Stored entries:
▼
-- ==== Sys2Proof/Laws/Runs.lean ====
section
/-! SUPPORT. How a meaning ends in a next state: one lemma for each shape of meaning. -/

namespace Sys2Proof.Machine
open Sys2Proof

/-- A meaning whose condition holds answers the state its effect makes. -/
theorem finish_if {c : Prop} [Decidable c] {s a b : State} (h : c) : finish s (if c then a else b) = .next (done s a) := by
  rw [if_pos h]; rfl

/-- A meaning whose condition fails leaves the state, but for outputs that had not followed it. -/
theorem finish_if_not {c : Prop} [Decidable c] {s a b : State} (h : ¬c) : finish s (if c then a else b) = .next (done s b) := by
  rw [if_neg h]; rfl

/-- An accepted request without T. -/
theorem finish_gmi {ci : CmdInfo} {r : Req} {h : State → Reply} {s : State} (a : Accepts ci noTable r s) :
    finish s (gmi ci r h s) = .next (done s (carried ci r (h (taken s r)))) := by
  have : gmi ci r h s = gmiT ci noTable r h s := rfl
  rw [this, gmiT_served a]; rfl

/-- An accepted request of a command with T. -/
theorem finish_gmiT {ci : CmdInfo} {tbl : Role → Bool} {r : Req} {h : State → Reply} {s : State} (a : Accepts ci tbl r s) :
    finish s (gmiT ci tbl r h s) = .next (done s (carried ci r (h (taken s r)))) := by
  rw [gmiT_served a]; rfl

/-- A request that the engine does not take changes nothing. -/
theorem gmiT_not_taken {ci : CmdInfo} {tbl : Role → Bool} {r : Req} {h : State → Reply} {s : State} (n : canTake s r = false) :
    gmiT ci tbl r h s = s := by
  unfold gmiT; simp [n]

/-- A dispatched item is worked off. -/
theorem nodeWork_worked {s : State} {t core : Nat} {line : Item → Option Nat} {f : State → Item → NodeOut} {r : Run} {i : Item}
    {x : GNode} (d : Dispatched s t core line f r i x) : nodeWork t core line f s = worked s core line f i x := by
  have hr := d.room
  unfold nodeWork
  rw [d.work]
  simp only [d.node]
  unfold worked
  cases hl : line i with
  | none => simp only [onLine, hl] at hr ⊢; rw [if_pos hr]
  | some m =>
    simp only [onLine, hl] at hr ⊢
    rw [if_neg (by rw [d.free m hl]; exact Bool.false_ne_true), if_pos hr]

/-- A cell's message that passes reaches its handler. -/
theorem kclRx_passes {s : State} {c : Nat} {h : KclHdr} {hello : Bool} {a : Admission} {w : KeyView} (f : Bool → State → State)
    (p : KclPasses s c h hello a w) :
    kclRx c h hello f s =
      f (!(cellOf s c).upSeen || decide ((cellOf s c).upEpoch < h.epoch)) (kclPassed s c h a w) := by
  unfold kclRx
  rw [p.link, p.admitted]
  simp [p.window, p.usable, p.key, p.tag, kclPassed]

/-- A peer frame that passes reaches its handler. -/
theorem peerRx_passes {s : State} {h : KclHdr} {first : Bool} (f : State → State) (p : PeerPasses s h first) :
    peerRx h first f s = f (peerPassed s h) := by
  unfold peerRx
  rw [p.link]
  simp [p.window, peerPassed]

end Sys2Proof.Machine
end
▲
*Activity*:
Reproduce only the lines above spanning from the line containing "changes nothing. -/" through the line containing "simp [p.window, p.usable, p.key, p.tag, kclPassed]", word for word.

*Result*:
/-- A request that the engine does not take changes nothing. -/
theorem gmiT_not_taken {ci : CmdInfo} {tbl : Role → Bool} {r : Req} {h : State → Reply} {s : State} (n : canTake s r = false) :
    gmiT ci tbl r h s = s := by
  unfold gmiT; simp [n]

/-- A dispatched item is worked off. -/
theorem nodeWork_worked {s : State} {t core : Nat} {line : Item → Option Nat} {f : State → Item → NodeOut} {r : Run} {i : Item}
    {x : GNode} (d : Dispatched s t core line f r i x) : nodeWork t core line f s = worked s core line f i x := by
  have hr := d.room
  unfold nodeWork
  rw [d.work]
  simp only [d.node]
  unfold worked
  cases hl : line i with
  | none => simp only [onLine, hl] at hr ⊢; rw [if_pos hr]
  | some m =>
    simp only [onLine, hl] at hr ⊢
    rw [if_neg (by rw [d.free m hl]; exact Bool.false_ne_true), if_pos hr]

/-- A cell's message that passes reaches its handler. -/
theorem kclRx_passes {s : State} {c : Nat} {h : KclHdr} {hello : Bool} {a : Admission} {w : KeyView} (f : Bool → State → State)
    (p : KclPasses s c h hello a w) :
    kclRx c h hello f s =
      f (!(cellOf s c).upSeen || decide ((cellOf s c).upEpoch < h.epoch)) (kclPassed s c h a w) := by
  unfold kclRx
  rw [p.link, p.admitted]
  simp [p.window, p.usable, p.key, p.tag, kclPassed]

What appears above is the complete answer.